/-- Thread t cannot issue and has nothing in flight (R468). -/
def idleThr (now : Nat) (x : Thr) : Prop :=
  x.mem = none ∧ (x.issued = 0 ∨ x.issued + 7 ≤ now) ∧ (x.st = .held ∨ x.st = .faulted ∨ (x.st = .wait ∧ ∀ r a g, x.wait ≠ .lock r a (some g)))

/-- After a reset: RESET, thread 1 RUN at the boot ROM and every other thread HELD with registers 0, awake (R245, R482, R490). -/
def startsUp (e : Eng) : Prop :=
  e.engState = 0 ∧ e.pwr.lvl = 0 ∧ e.getThr 1 = { st := .run, pc := 0xFC000 } ∧ ∀ t, t ≠ 1 → e.getThr t = {}

/-- The memories after a reset: all 0 but the Ledger (R482). -/
def memCleared (m m' : Mem) : Prop := m'.basin = [] ∧ m'.data = [] ∧ m'.code = [] ∧ m'.ledger = m.ledger

/-- An engine reset of a cause (R481, R482, R484, R485): it starts up again, memory is initialised from now on, the cause joins those seen, the next epoch begins. -/
def engineResetBy (b : Block) (cause : Nat) (m' : Mem) (e' : Eng) : Prop :=
  let e := b.eng
  startsUp e' ∧ memCleared b.mem m' ∧ e'.fld F.RST_CAUSE_LAST 0 = cause ∧ (e'.fld F.RST_CAUSE_SEEN 0).testBit (cause - 1) = true ∧
    e'.flag F.RST_STAT_INIT 0 = true ∧ e'.sys.initAt = e.clk.cycle ∧ e'.fld F.HRG_EPOCH_EPOCH 0 = (e.fld F.HRG_EPOCH_EPOCH 0 + 1) % 65536 ∧
    e'.reg .RST_CNT 0 = e.reg .RST_CNT 0 + 1 ∧ e'.clk = { e.clk with owner := 0, owed := [] } ∧ e'.tick = {} ∧ e'.reeds = [] ∧ e'.sw = {} ∧ e'.cells = []

/-- A full reset of a cause (R482, R481): only the Ledger stays. -/
def fullResetBy (s : State) (cause : Nat) (m' : Mem) (e' : Eng) : Prop :=
  startsUp e' ∧ memCleared s.block.mem m' ∧ e'.fld F.RST_CAUSE_LAST 0 = cause ∧ e'.fld F.RST_CAUSE_SEEN 0 = 2 ^ (cause - 1) ∧
    e'.flag F.RST_STAT_PLLLOCK 0 = false ∧ e'.clk.sun = 0 ∧ e'.fld F.HRG_EPOCH_EPOCH 0 = 0

/-- An engine reset is made once in a cycle; later causes of it join the first (R479, R481). -/
def notReset (e : Eng) : Prop := e.sys.resetAt ≠ e.clk.cycle + 1

/-- The watchdog is on, has run out and is not frozen (R494). -/
def ranOut (e : Eng) : Prop := e.flag F.RST_WDCTL_EN 0 = true ∧ e.sys.wdLeft = 0 ∧ e.anyHalted = false ∧ e.sys.wdFrozen = false

/-- It is the turn of word i of memory `mem` (R495): the next one, 64 cycles after the one before. -/
def turnOf (e : Eng) (mem i : Nat) : Prop := ∃ c, c ≤ e.clk.cycle ∧ Tab.get (0, 0) e.sys.scrub mem = (i, c) ∧ ∀ n, memWords mem = some n → i < n

/-- JX_BOOT_ADDR as a byte address, and the read of the image header there (R489). -/
def bootAddr (e : Eng) : Nat := e.val .JX_BOOT_ADDR0 0 * 128 + e.fld F.JX_BOOT_ADDR1_BASE_HI 0 * 2 ^ 27
def bootStarted (e e' : Eng) : Prop := e'.engState = 2 ∧ ∃ l, e'.initq = l ++ [⟨0x10, false, bootAddr e, 32, [], .image 0⟩]

end Sys2Proof.Claims

/-- R466, R468, R469, R471 to R475, R477: a power state is chosen only in RUN, within PWR_CTL.MAXST and the tolerance, with nothing BUSY; at the end of its entry it takes effect. A wake starts the exit, whose latency
passes, and the causes join PWR_WSRC; at its end the engine runs. PWR_WAKE wakes, an edge at an LWAKE link wakes NAP and is counted. A barrel none of whose threads can issue is gated, and restarts for one that can. In an exit from DORMANT, Sundial counts CCLK
cycles again from the relock of the PLL on (R75). -/
def Obligations.PowerStatesAreEnteredAndLeft : Prop :=
  (∀ (e : Eng) c, e.pwr.exit = some c → e.pwr.relock = some e.clk.cycle → e.relockDue.pwr.relock = none ∧ e.relockDue.flag F.SUN_STAT_REFMODE 0 = false) ∧
  ∀ (s : State),
    let e := s.block.eng
    (∃ e', exec .powerStateEntry s = .next (withEng s e') ∧ e'.pwr.lvl = e.pwr.lvl ∧
      (e.pwr.entry = none → ∀ lv c, e'.pwr.entry = some (lv, c) → e.engState = 3 ∧ e.pwr.lvl = 0 ∧ e.pwr.exit = none ∧ (lv = 2 ∨ lv = 3 ∨ lv = 4) ∧
        lv ≤ e.fld F.PWR_CTL_MAXST 0 ∧ latencyNs lv ≤ e.tolerance ∧ e.armed.testBit 6 = false ∧ c = e.entryEnd lv) ∧
      (e.engState = 3 → e.pwr.lvl = 0 → e.pwr.entry = none → e.pwr.exit = none → e.mayEnter 4 = false → e.mayEnter 3 = true →
        e'.pwr.entry = some (3, e.clk.cycle + 2000))) ∧
    (∀ lv c, e.pwr.entry = some (lv, c) → c ≤ e.clk.cycle →
      ∃ e', exec .powerEntryEnd s = .next (withEng s e') ∧ e'.pwr.lvl = lv ∧ e'.pwr.entry = none ∧ (lv = 4 → e'.flag F.SUN_STAT_REFMODE 0 = true)) ∧
    (e.pwr.lvl = 2 ∨ e.pwr.lvl = 3 ∨ e.pwr.lvl = 4 → e.pwr.exit = none → 0 < e.pwr.wake → e.pwr.wake < 64 → e.pwr.since < e.clk.cycle →
      ∃ e', exec .powerExitStart s = .next (withEng s e') ∧
        (e.pwr.lvl = 2 → e'.pwr.exit = some (e.clk.cycle + 500)) ∧ (e.pwr.lvl = 3 → e'.pwr.exit = some (e.clk.cycle + 20000)) ∧
        (e.pwr.lvl = 4 → ∃ c r, e'.pwr.exit = some c ∧ e'.pwr.relock = some r ∧ e.clk.cycle < r ∧ r ≤ c) ∧
        (∀ i, i < 6 → e.pwr.wake.testBit i = true ∨ (e.reg .PWR_WSRC 0).getLsbD i = true → (e'.reg .PWR_WSRC 0).getLsbD i = true)) ∧
    (∀ c, e.pwr.exit = some c → c ≤ e.clk.cycle →
      ∃ e', exec .powerExitEnd s = .next (withEng s e') ∧ e'.pwr.lvl = 0 ∧ e'.pwr.exit = none ∧ e'.flag F.SUN_STAT_REFMODE 0 = false) ∧
    (∀ who, legal s who .PWR_WAKE 0 1 → exec (.hostWake who 1) s = .next (done s who
      (if (e.pwr.lvl = 0 ∧ e.pwr.entry = none) ∨ e.pwr.exit ≠ none then e else { e with pwr := { e.pwr with wake := e.pwr.wake ||| 16 } }))) ∧
    (∀ (n : LinkId) (pins : BitVec 16), e.linkMode n.val = 1 → e.pwr.lvl = 3 → e.pwr.exit = none → e.flag F.LNK_CTL_EN n.val = true → e.lwake n.val = true →
      e.flag F.SCH_LCTL_EN n.val = false → (e.getLink n.val).pins.testBit 8 ≠ pins.getLsbD 8 →
      ∃ e', exec (.linkWake n pins) s = .next (withEng s e') ∧ e'.pwr.wake = e.pwr.wake ||| 4 ∧ e'.val .PWR_LWCNT 0 = min (e.val .PWR_LWCNT 0 + 1) 0xFFFFF ∧
        (e'.getLink n.val).ext = pins.toNat) ∧
    (∀ p : Pav, (∀ t, 1 ≤ t → t ≤ 63 → pavOf t = p.val → idleThr e.clk.cycle (e.getThr t)) → 1 ≤ e.fld F.PWR_CTL_MAXST 0 → 20 ≤ e.tolerance → e.pwr.lvl = 0 →
      exec (.barrelGate p) s = .next (withEng s (e.setBrl p.val { e.getBrl p.val with gated := true }))) ∧
    (∀ (p : Pav) t, 1 ≤ t → t ≤ 63 → pavOf t = p.val → (e.getThr t).st = .run ∨ (e.getThr t).st = .halted ∨ ((e.getThr t).st = .wait ∧ e.waitDue (e.getThr t) = true) →
      exec (.barrelUngate p) s = .next (withEng s (e.setBrl p.val { e.getBrl p.val with gated := false })))

/-- R479 to R486, R490, R494, R528, R441: the power-on detector and JX_RESET_N make a full reset of their cause, the detector before the input; the watchdog, at the end of its cycle unless that cycle kicks it, a
critical command whose completion becomes visible and the end of a self-test make an engine reset of theirs. Release ends the holding. No word of the Ledger changes where none is being written. -/
def Obligations.ResetsStartTheBlockAgain : Prop :=
  (∀ (b : Block), b.eng.sys.wdHit = true → b.eng.sys.wdFrozen = false → b.eng.anyHalted = false →
    (ranOut b.eng → notReset b.eng → ∃ m' e', b.wdEnd = ⟨m', e'⟩ ∧ engineResetBy b 4 m' e') ∧
    (b.eng.sys.wdLeft ≠ 0 → b.wdEnd = { b with eng := { b.eng with sys := { b.eng.sys with wdHit := false } } })) ∧
  ∀ (s : State),
    let e := s.block.eng
    (e.keys.ledAt = 0 →
      (∃ m' e', exec (.powerOnReset true) s = .next { s with block := ⟨m', e'⟩ } ∧ fullResetBy s 1 m' e' ∧ e'.sys.porHeld = true) ∧
      (e.sys.porHeld = false → ∃ m' e', exec .blockResetAssert s = .next { s with block := ⟨m', e'⟩ } ∧ fullResetBy s 2 m' e' ∧ e'.sys.held = true)) ∧
    (exec (.powerOnReset false) s = .next (withEng s { e with sys := { e.sys with porHeld := false } })) ∧
    (e.sys.porHeld = true → exec .blockResetAssert s = .next (withEng s { e with sys := { e.sys with held := true } })) ∧
    (exec .blockResetRelease s = .next (withEng s { e with sys := { e.sys with held := false } })) ∧
    (ranOut e → exec .watchdogExpiry s = .next (withEng s { e with sys := { e.sys with wdHit := true } })) ∧
    (∀ (id : BitVec 6) a d j l i x c nb ctr, onlyTxn e ⟨id.toNat, true, a, 8, d, .entryTail 1⟩ → (e.getRing 1).outq = (j, d) :: l → e.keys.shown = [(i, x)] →
      e.keys.reset = some (i, c, nb, ctr) → c = 3 ∨ c = 5 → notReset e →
      ∃ m' e', exec (.initiatorResponse id 0 []) s = .next { s with block := ⟨m', e'⟩ } ∧ engineResetBy s.block c m' e' ∧ e'.sys.noboot = nb ∧
        e'.keys.l = max e.keys.l ctr) ∧
    (∀ (f : BitVec 2) (mem : Byte) (idx : BitVec 24) (loc : BitVec 4) tests fin, e.sys.bist = some (tests, fin) → fin ≤ e.clk.cycle → notReset e →
      ∃ m' e', exec (.bistEnd f mem idx loc) s = .next { s with block := ⟨m', e'⟩ } ∧ engineResetBy s.block 6 m' e' ∧
        e'.sys.bistRes = some ([BitVec.ofNat 8 (f.toNat &&& tests), mem] ++ leBytes 3 idx.toNat ++ [BitVec.ofNat 8 loc.toNat]))

/-- R449, R451, R453, R486 to R489, R493 to R495: the PLL locks once: Sundial starts at 0, L and CEIL at the counter record in force, memory initialisation begins; 80,000 cycles later it ends. The boot ROM goes to
MAINTENANCE after a self-test, to LOADING after a recovery with AUTO, else to SETUP; GO starts the boot path. The watchdog counts from its full period; a self-test runs for its time; the
scrubber visits the words in turn, as a cycle ends, keeps out of the way of a fetch, and corrects a single-bit error. -/
def Obligations.StartUpReachesEngineState : Prop :=
  (∀ (e : Eng) (mem i : Nat), mem < 12 → i < 2 ^ 20 →
    let k := mem * 2 ^ 20 + i
    let e' := e.scrubDo mem i
    ((∀ x ∈ e.thr, x.2.issued ≠ e.clk.cycle + 1) →
      Tab.get (0, 0) e'.sys.scrub mem = (i + 1, e.clk.cycle + 64) ∧
      (Tab.find e.ecc k = none → e'.ecc = e.ecc) ∧
      (Tab.find e.ecc k = some false → Tab.find e'.ecc k = none ∧ bumped e e' F.JX_ECCCNT_CORR 0) ∧
      (Tab.find e.ecc k = some true → e'.ecc = e.ecc ∧ bumped e e' F.JX_ECCCNT_UNCORR 0 ∧ e'.val .JX_ECCADDR 0 = i ∧ e'.fld F.JX_ECCSRC_MEM 0 = mem)) ∧
    (∀ x ∈ e.thr, 4 ≤ mem → mem ≤ 6 → pavOf x.1 + 4 = mem → x.2.issued = e.clk.cycle + 1 → e' = { e with closing := e.closing ++ [(.scrub, mem, i)] })) ∧
  ∀ (s : State),
    let e := s.block.eng
    (e.flag F.RST_STAT_PLLLOCK 0 = false → e.sys.held = false → e.sys.porHeld = false →
      ∃ e', exec .pllLock s = .next (withEng s e') ∧ e'.flag F.RST_STAT_PLLLOCK 0 = true ∧ e'.flag F.RST_STAT_INIT 0 = true ∧ e'.clk.sun = 0 ∧
        e'.clk.roundBase = e.clk.cycle ∧ e'.sys.initAt = e.clk.cycle ∧ e'.keys.l = e'.keys.ceil ∧
        (∀ a v q, s.block.mem.counterRec = some (a, v, q) → e'.keys.l = v) ∧ (s.block.mem.counterRec = none → e'.keys.l = 0) ∧
        (e'.flag F.KEY_STAT_PROV 0 = true ↔ s.block.mem.ledgerWord 6 = 0x5A5A0001 ∧
          s.block.mem.ledgerWord 7 = ledgerCheck ((List.range 7).map s.block.mem.ledgerWord))) ∧
    (e.flag F.RST_STAT_INIT 0 = true → e.flag F.RST_STAT_PLLLOCK 0 = true → e.sys.initAt + 80000 ≤ e.clk.cycle →
      ∃ e', exec .memoryInitEnd s = .next (withEng s e') ∧ e'.flag F.RST_STAT_INIT 0 = false ∧ e'.sys.bistRes = none) ∧
    (e.engState = 0 → e.sys.bootAt ≠ 0 → (e.getThr 1).st = .run →
      ∃ e', exec .bootDecision s = .next (withEng s e') ∧
        let c := e.fld F.RST_CAUSE_LAST 0
        let auto := e.flag F.JX_BOOT_CTL_AUTO 0 = true ∧ e.sys.noboot = false
        (c = 6 → e'.engState = 5) ∧ (c ≠ 6 → c < 3 ∨ 5 < c ∨ ¬auto → e'.engState = 1) ∧ (3 ≤ c → c ≤ 5 → auto → bootStarted e e')) ∧
    (∀ who v, legal s who .JX_BOOT_CTL 0 v → v.getLsbD 0 = true → ∃ e', exec (.bootGo who v) s = .next (done s who e') ∧ bootStarted e e') ∧
    (∀ who, legal s who .RST_WDKICK 0 1 → exec (.watchdogKick who 1) s =
      .next (done s who { e with sys := { e.sys with wdLeft := e.fld F.RST_WDCTL_PERIOD 0 * 65536 } })) ∧
    (∀ who v, legal s who .RST_WDCTL 0 v → v.getLsbD 0 = true →
      ∃ e', exec (.watchdogEnable who v) s = .next (done s who e') ∧ e'.flag F.RST_WDCTL_EN 0 = true ∧ e'.fld F.RST_WDCTL_PERIOD 0 = fieldOf v 19 4 ∧ e'.sys.wdLeft = fieldOf v 19 4 * 65536) ∧
    (∀ who v, legal s who .RST_BISTCTL 0 v → v.getLsbD 2 = true → (∃ c ∈ e.keys.cmds, c.stage = .posted ∧ c.op = 6) →
      ∃ e', exec (.bistGo who v) s = .next (done s who e') ∧ e'.sys.bist = some (fieldOf v 1 0, e.clk.cycle +
        (if v.getLsbD 0 then 6000000 else 0) + if v.getLsbD 1 then 12000000 else 0)) ∧
    (∀ (mem : Fin 12) (i : Word), e.awake = true → e.flag F.RST_SCRUB_EN 0 = true → e.engState = 3 ∨ e.engState = 4 ∨ e.engState = 5 → turnOf e mem.val i.toNat →
      (∀ c ∈ e.closing, c.1 = .scrub → c.2.1 ≠ mem.val) →
      exec (.scrubVisit mem i) s = .next (withEng s { e with closing := e.closing ++ [(.scrub, mem.val, i.toNat)] }))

◆ TASK DESCRIPTION ◆
Using the listing above, copy exactly the line that contains "(e.engState = 0", the line that contains "let auto := e.flag", and each line that falls between them.

◆ EXERCISE SOLUTION ◆
    (e.engState = 0 → e.sys.bootAt ≠ 0 → (e.getThr 1).st = .run →
      ∃ e', exec .bootDecision s = .next (withEng s e') ∧
        let c := e.fld F.RST_CAUSE_LAST 0
        let auto := e.flag F.JX_BOOT_CTL_AUTO 0 = true ∧ e.sys.noboot = false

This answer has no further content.